MessageSujet: Sven Diagonescu   Mar 30 Oct - 18:29

Nom : Diagonescu
Prénom : Sven
Surnom(s) : le Dragon
Âge : la trentaine
Sexe : Homme
Race : Humain
Rang, emploi ou fonction : Chevalier Inquisiteur
Opinions politiques : Dévoué à l'Inquisition et aussi fervent que tous ceux qui ont quelque chose à se reprocher.
Blason, couleurs, emblème : /

Physique :
C'était un homme aux mains fines et aux yeux gris comme il y en a tant, peut-être pas un noble mais du moins un bourgeois, assez riche pour n'avoir jamais travaillé dans un champ. Le temps fit son teint plus parchemineux et son regard plus vague, plus lointain, il demeura cependant agréable au regard jusqu'à la fin. Il n'était pas le plus beau des hommes, assurément, trop fade pour cela, mais force était de reconnaître un certain charme aux prunelles d'argent et aux mèches de cheveux châtain qui encadraient son jeune visage. On ne pouvait le qualifier de grand ni de fort, il avait l'aspect à la fois robuste et malingre de ces riches qui n'ont jamais souffert ni de la faim ni de l'effort.
Le problème résidait dans sa voix, cette voix de crécelle qui n'avait rien de commun avec son physique plutôt avenant. Qu'il ouvrît la bouche et on regrettait son existence, parce qu'il semblait entendre un grincement désagréable, un grincement peinant à former des mots. Certains pensaient à l'époque que ce n'était pas de naissance, d'autres disaient qu'il en avait souffert toute sa vie.
Psychologie :
De fait, Sven Diagonescu était un homme de peu de mots et avait développé une délicieuse manière de s'exprimer par quelques gestes et expressions bien placées. Selon lui, quand on souffrait de pareil handicap, il fallait compenser par un éternel sourire et une bonne humeur sans faille. On ne l'a jamais vu ni pleurer, ni s'énerver, ni perdre pied : toujours et encore, devant l'adversité, Sven opposa un sourire d'une émouvante simplicité.
Bien entendu, les plus perspicaces disaient de lui qu'il se cachait derrière ce sourire comme un masque et qu'on ne pouvait lui faire confiance. D'autres prétendaient qu'il y dissimulait de graves blessures au coeur et qu'il valait mieux ne jamais aller les remuer. Peut-être en sortirait-il une terrible colère, un désespoir sans fond, une méchanceté implacable... On refusa donc de se frotter à l'homme, on le considéra comme une agréable compagnie de peu de mots et un bon soldat, et ainsi la messe fut dite.
En effet, cette nature silencieuse en fit un homme direct, allant droit à l'essentiel et connaissant les moyens d'y parvenir sans trop de heurts. Ni fin stratège ni bon dirigeant, il se retrouva naturellement à un poste subalterne au Nord, sous les ordres du Seigneur Kassandra qu'il décida de servir aussi bien que ses facultés le lui permettaient. Un homme sans histoires, en fait. Ou peut-être pas.

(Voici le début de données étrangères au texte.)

/-- The answer to a message: its kind, the header's requester, ARG and TAG, and a code before the bytes. -/
def State.respond (s : State) (p : BitVec 4) (m : BitVec 128) (kind : Nat) (code : BitVec 2) (bytes : List Byte) : State :=
  s.send (BitVec.ofNat 2 (p.toNat / 4)) (headerSpkg m) kind (headerArg m) (headerTag m) ([code.setWidth 8] ++ bytes)

/-- A byte of a carve-out as it reads: the metadata of R354 and the records of R355 now, those of SEAL lines as the ciphertext of
their line (R255); other bytes as memory holds them. -/
def State.carveByte (s : State) (pa : Nat) (raw : Byte) : Byte :=
  let vs := s.versions.vsbase.toNat * 2 ^ 30
  let vm := s.versions.mbase.toNat * 2 ^ 30
  if !s.carveOut pa then raw
  else if vm ≤ pa ∧ pa < vm + s.versions.scount.toNat / 8 * 2 ^ 30 then
    let l := (s.versions.sfirst.toNat * 2 ^ 30) / 128 + (pa - vm) / 16
    let m := s.line l
    let v := b2n (s.undoOf l) * 2 ^ 119 + b2n m.tent * 2 ^ 118 + m.chain.length * 2 ^ 115 + m.intv.toNat * 2 ^ 91 +
      m.owner.toNat * 2 ^ 83 + (m.chain.head?.getD 0xFFFFFFFF) * 2 ^ 48 + m.stamp.toNat
    BitVec.ofNat 8 (v / 2 ^ (8 * ((pa - vm) % 16)))
  else
    let off := pa - vs
    if off < 128 * s.nrec then
      match s.record? (off / 128) with
      | some r => s.sealView openLeaf r.tag (s.group (lineAddr r.line + off % 128)) (r.data[off % 128]?.getD 0)
      | none => raw
    else
      let i := (off - 128 * s.nrec) / 16
      match s.record? i with
      | some r =>
        let chain := (s.line r.line).chain
        let next := (((chain.dropWhile (· != i)).drop 1).head?).getD 0xFFFFFFFF
        BitVec.ofNat 8 ((b2n (r.u && r.intv == (s.line r.line).intv) * 2 ^ 82 + r.kind.toNat * 2 ^ 80 + next * 2 ^ 48 + r.stamp.toNat) / 2 ^ (8 * ((off - 128 * s.nrec) % 16)))
      | none => raw

/-- Bytes read by an agent that uses local physical addresses, untranslated. -/
def State.physRead (s : State) (pa n : Nat) : List Byte × Bool :=
  let r := s.rawRead pa n
  (r.1.zipIdx.map fun e => s.carveByte (pa + e.2) e.1, r.2)

/-- The first line of bytes [pa, pa+n) whose tag fails, as a host read finds it: it uses no key slot, so a tag fails where a write without the
key has changed the line (R399; DEDUCED, log 87). -/
def State.hostTag (s : State) (pa n : Nat) : Option Nat :=
  ((pieces (n / 128 + 2) pa n).find? fun e => decide (e.1 < hbmEnd) && (tget s.seals (e.1 / 128)).any fun g => !g.good).map (·.1)

/-- Bytes of a host read: an uncorrectable error among them, or in either half of a sealed line, is consumed; then the tags are checked (R398,
R399). -/
def State.hostBytes (s : State) (pa n : Nat) : Res (List Byte) :=
  let sealedBad := (pieces (n / 128 + 2) pa n).find? fun e =>
    decide (e.1 < hbmEnd) && (tget s.seals (e.1 / 128)).isSome && s.anyPoison (lineAddr (e.1 / 128)) 128
  let r := s.physRead pa n
  if r.2 then .error (.consumed (s.firstBad pa n))
  else match sealedBad, s.hostTag pa n with
    | some e, _ => .error (.consumed (s.firstBad (lineAddr (e.1 / 128)) 128))
    | none, some a => .error (.integrity a)
    | none, none => .ok r.1

/-- A read performed at its home: the state after it, the code and the bytes; a failed tag (R399) answers code 1 with the byte 1. -/
def State.homeRead (s : State) (leaf : Leaf) (pa n : Nat) : Res (State × BitVec 2 × List Byte) :=
  let code := s.homeRefusal .read leaf pa n
  if code ≠ 0 then .ok (s, code, [])
  else if registerAt pa then let r := s.regRead (pa - regBase) n; .ok (r.1, 0, leBytes n r.2)
  else match s.readLocal leaf .newest pa n with
    | .ok r => .ok (s, if r.2 then 1 else 0, if r.2 then [] else r.1)
    | .error (.integrity a) => .ok (s.logError none 0 (.integrity a), 1, [1])
    | .error e => .error e

/-- A read for the host of another package, at its home (R399). -/
def State.homeHostRead (s : State) (pa n : Nat) : Res (State × BitVec 2 × List Byte) :=
  let code := s.homeRefusal .read openLeaf pa n
  if code ≠ 0 ∨ registerAt pa then s.homeRead openLeaf pa n
  else if s.scratchBusy pa then .error .stall
  else match s.hostBytes pa n with
    | .ok bs => .ok (s, 0, bs)
    | .error (.integrity a) => .ok (s.logError none 0 (.integrity a), 1, [1])
    | .error _ => .ok (s, 1, [])

/-- Bytes written at their home, line by line, each a stamp-taking step on a versioned line (R357). -/
def State.homeBytes (s : State) (leaf : Leaf) (pa : Nat) (bs : List Byte) : Res State :=
  (pieces (bs.length / 128 + 2) pa bs.length).foldlM (init := s) fun s e =>
    (if leaf.ver then s.tick else s).writeLocal noWriter leaf e.1 ((bs.drop (e.1 - pa)).take e.2) false

/-- A nibble written into its byte, as one access (R200). -/
def State.homeNibble (s : State) (leaf : Leaf) (pa : Nat) (high : Bool) (b : Nat) : Res State := do
  let r ← s.readLocal leaf .newest pa 1
  let old := leNat r.1
  s.homeBytes leaf pa [BitVec.ofNat 8 (if high then b / 16 * 16 + old % 16 else old / 16 * 16 + b % 16)]

/-- A write performed at its home, as its attributes say: an arrival (R81) or a node's completion (R295) at a landing word, a
register, a nibble, or bytes, poisoned where their source was in error (R95). -/
def State.homeWrite (s : State) (who : RegAgent) (k : BitVec 16) (pa : Nat) (bs : List Byte) : Res (State × BitVec 2) :=
  let leaf := attrLeaf k
  let landing := k.getLsbD 13 || k.getLsbD 14
  let code := s.homeRefusal .write leaf pa (if landing then 16 else bs.length)
  let marked := s.markUnrollable noWriter openLeaf (s.group pa)
  if code ≠ 0 then .ok (s, code)
  else if k.getLsbD 13 then .ok (marked.arrive 3 pa (leNat (bs.take 4)) (bs.getD 4 0 != 0), 0)
  else if k.getLsbD 14 then .ok (marked.arriveCompletion pa (bs.headD 0) none, 0)
  else if registerAt pa then .ok (s.regWrite who (pa - regBase) bs.length (leNat bs), 0)
  else match (if k.getLsbD 11 || k.getLsbD 12 then s.homeNibble leaf pa (k.getLsbD 12) (leNat bs) else s.homeBytes leaf pa bs) with
    | .ok s1 => .ok (if k.getLsbD 10 then s1.poisonRange pa bs.length else s1, 0)
    | .error (.integrity a) => .ok (s.logError none 0 (.integrity a), 1)
    | .error e => .error e

/-- What a message does at its home, and what answers it. It waits behind an earlier message of its flow (R328), for storage (R251), and
for a version record, at most up to the bound (R366). -/
def State.atHome {α : Type} (s : State) (i : Instr) (m : BitVec 128) (act : Res (State × α)) (reply : State → α → State)
    (failed : State → State) : State :=
  if s.behind i m then s.hold i
  else match act with
    | .ok (s1, x) => reply (s1.unawait i) x
    | .error (.denied a) => if s.late i then failed ((s.unawait i).logError none 0 (.denied a)) else s.await i
    | .error _ => s.hold i

/-- Width of an atomic of another package: BF16 reductions have 2 bytes (R204). -/
def homeWidth (op : Nat) (w : BitVec 1) : Nat := if 13 ≤ op then 2 else if w = 1 then 4 else 8

/-- What an atomic of another package leaves in memory: the codes of amo and cas, then the reductions of R204 that amo
has no code for. -/
def homeCombine (op w old v u : Nat) : Option Nat :=
  match op with
  | 11 => some (combine 0 1 old (v % 2 ^ 32))
  | 12 => some (combine 0 2 old (v % 2 ^ 32))
  | 13 => some (combine 1 0 old (v % 2 ^ 16))
  | 14 => some (combine 1 1 old (v % 2 ^ 16))
  | 15 => some (combine 1 2 old (v % 2 ^ 16))
  | _ => atomicNew op w old v u

/-- READ_REQUEST (R326): n bytes, answered with kind 0x02. -/
def execReadRequest (p : BitVec 4) (m : BitVec 128) (k : BitVec 16) (n : Byte) (s : State) : Out :=
  .next (s.arriving p m 0x01 (leBytes 2 k.toNat ++ [n]) fun s =>
    s.atHome (.readRequest p m k n) m
      (if k.getLsbD 15 then s.homeHostRead (localOf (headerArg m)) n.toNat else s.homeRead (attrLeaf k) (localOf (headerArg m)) n.toNat)
      (fun s r => s.respond p m 0x02 r.1 r.2) (fun s => s.respond p m 0x02 1 []))

/-- WRITE_REQUEST (R326): answered with kind 0x04. -/
def execWriteRequest (p : BitVec 4) (m : BitVec 128) (k : BitVec 16) (q : List Byte) (s : State) : Out :=
  .next (s.arriving p m 0x03 (leBytes 2 k.toNat ++ q) fun s =>
    s.atHome (.writeRequest p m k q) m (s.homeWrite .host k (localOf (headerArg m)) q)
      (fun s c => s.respond p m 0x04 c []) (fun s => s.respond p m 0x04 1 []))

/-- One indivisible access (R68), with its code and the old value. -/
def State.homeAtomic (s : State) (leaf : Leaf) (pa op w v u : Nat) : Res (State × BitVec 2 × Nat) := do
  let code := s.homeRefusal .atomic leaf pa w
  if code ≠ 0 then return (s, code, 0)
  let r ← s.homeRead leaf pa w
  let old := leNat r.2.2
  if r.2.1 ≠ 0 then return (r.1, r.2.1, leNat r.2.2)
  match homeCombine op w old v u with
  | none => return (r.1, 0, old)
  | some x =>
    let s1 ← r.1.homeBytes leaf pa (leBytes w x)
    return (s1, 0, old)

/-- ATOMIC_REQUEST (R326): performed indivisibly, answered with kind 0x06 and the old value. -/
def execAtomicRequest (p : BitVec 4) (m : BitVec 128) (k : BitVec 16) (o : BitVec 4) (w : BitVec 1) (v u : W64) (s : State) : Out :=
  .next (s.arriving p m 0x05 (leBytes 2 k.toNat ++ [o.setWidth 8, w.setWidth 8] ++ leBytes 8 v.toNat ++ leBytes 8 u.toNat) fun s =>
    s.atHome (.atomicRequest p m k o w v u) m
      (s.homeAtomic (attrLeaf k) (localOf (headerArg m)) o.toNat (homeWidth o.toNat w) v.toNat u.toNat)
      (fun s r => s.respond p m 0x06 r.1 (leBytes 8 r.2)) (fun s => s.respond p m 0x06 1 (leBytes 8 0)))

/-! ## The host bridge (R274, R345 to R347) -/

def State.hostOut (s : State) (x : HostOut) : State := { s with bridge := { s.bridge with out := s.bridge.out ++ [x] } }

/-- The bridge of a package that has booted is not ready (R408). -/
def State.hostShut (s : State) : Bool := !s.engReady 32 && s.mgmt.bootOk

/-- BAR0 slots map package control blocks, BAR2 windows group physical memory. BAR0 reads zero and ignores writes when
the boot has failed (R407). A bridge that is not ready answers nothing (R408). -/
def State.hostPlace (s : State) (bar : BitVec 1) (off : Nat) : HostPlace :=
  if s.hostShut then .unsupported
  else if bar = 0 then
    if off ≥ 2 ^ 28 then .unsupported
    else
      let slot := s.bridge.slots[off / 2 ^ 24]?.getD 0
      if !s.mgmt.bootOk || !wbit slot 63 then .zero else .at_ (wbits slot 9 0 * 2 ^ 48 + regBase + off % 2 ^ 24)
  else
    let win := s.bridge.wins[off / 2 ^ 32]?.getD 0
    if !s.mgmt.bootOk || !wbit win 63 then .zero else .at_ (wbits win 57 32 * 2 ^ 32 + off % 2 ^ 32)

/-- Every byte of a host access has storage that is not quarantined (R384, R400). -/
def State.hostReaches (s : State) (pa n : Nat) : Bool :=
  spanAll pa n fun q => s.storage q && !s.quarantined q

/-- A BAR0 access is one naturally aligned access of 4 or 8 bytes (R252). -/
def HostAccess.aligned (x : HostAccess) : Bool := (x.size == 4 || x.size == 8) && x.off % x.size == 0

/-- A host access at this package. A read that finds an error completes poisoned, which AER reports (R398, R399). -/
def State.hostLocal (s : State) (x : HostAccess) (pa : Nat) : State :=
  if x.bar = 0 then
    if !x.aligned then s.hostOut .unsupported
    else match x.write with
      | some bs => if isKeyReg (pa - regBase) then s else s.regWrite .host (pa - regBase) x.size (leNat bs)
      | none =>
        if isKeyReg (pa - regBase) then s.hostOut (.data (List.replicate x.size 0))
        else let r := s.regRead (pa - regBase) x.size; r.1.hostOut (.data (leBytes x.size r.2))
  else if !s.hostReaches pa x.size then s.hostOut .unsupported
  else match x.write with
    | some bs =>
      if (upto x.size).any fun i => s.carveOut (pa + i) then s
      else match s.writeLocal noWriter openLeaf pa bs with
        | .ok s' => s'
        | .error (.denied a) => (s.logError none 0 (.denied a)).hostOut .internalError
        | .error _ => s.hostOut .internalError
    | none =>
      match s.hostBytes pa x.size with
      | .ok bs => s.hostOut (.data bs)
      | .error e => ((s.logError none 0 e).hostOut .poisoned).hostOut .aer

Arme(s) : Une épée longue, lourde à porter mais efficace.
Pouvoirs : /
Signe particulier : /
Ce que vous avez sur vous : Les habits noirs de l'Inquisition. Il porte toujours un médaillon contre son coeur et prétend que c'est pour le protéger des coups.
Ce que vous savez des autres personnages :
Son supérieur est Séléné Kassandra, il ne l'a jamais plus fréquenté que de raison. S'il éprouve de la sympathie ou non pour la Main du Nord, nul ne le sait, et il en va de même pour ses frères de l'Inquisition.
C'est un fervent croyant qui éprouve une haine violente de tout ce qui n'est pas humain, et même de certains humains.

Histoire :
Ni sa naissance ni sa jeunesse n'ont d'importance. A l'heure de sa mort, on ne racontera que les événements qui ont tout gâté, qui ont fait de sa vie ce qu'elle est aujourd'hui. Il est inutile de se perdre en spéculations quant à ce qu'il serait si les dieux ne s'étaient pas montrés si cruels, car les dieux se montrent toujours cruels, et ils n'ont épargné aucun homme depuis la naissance du monde. Sven ne fut pas l'exception qui confirma la règle.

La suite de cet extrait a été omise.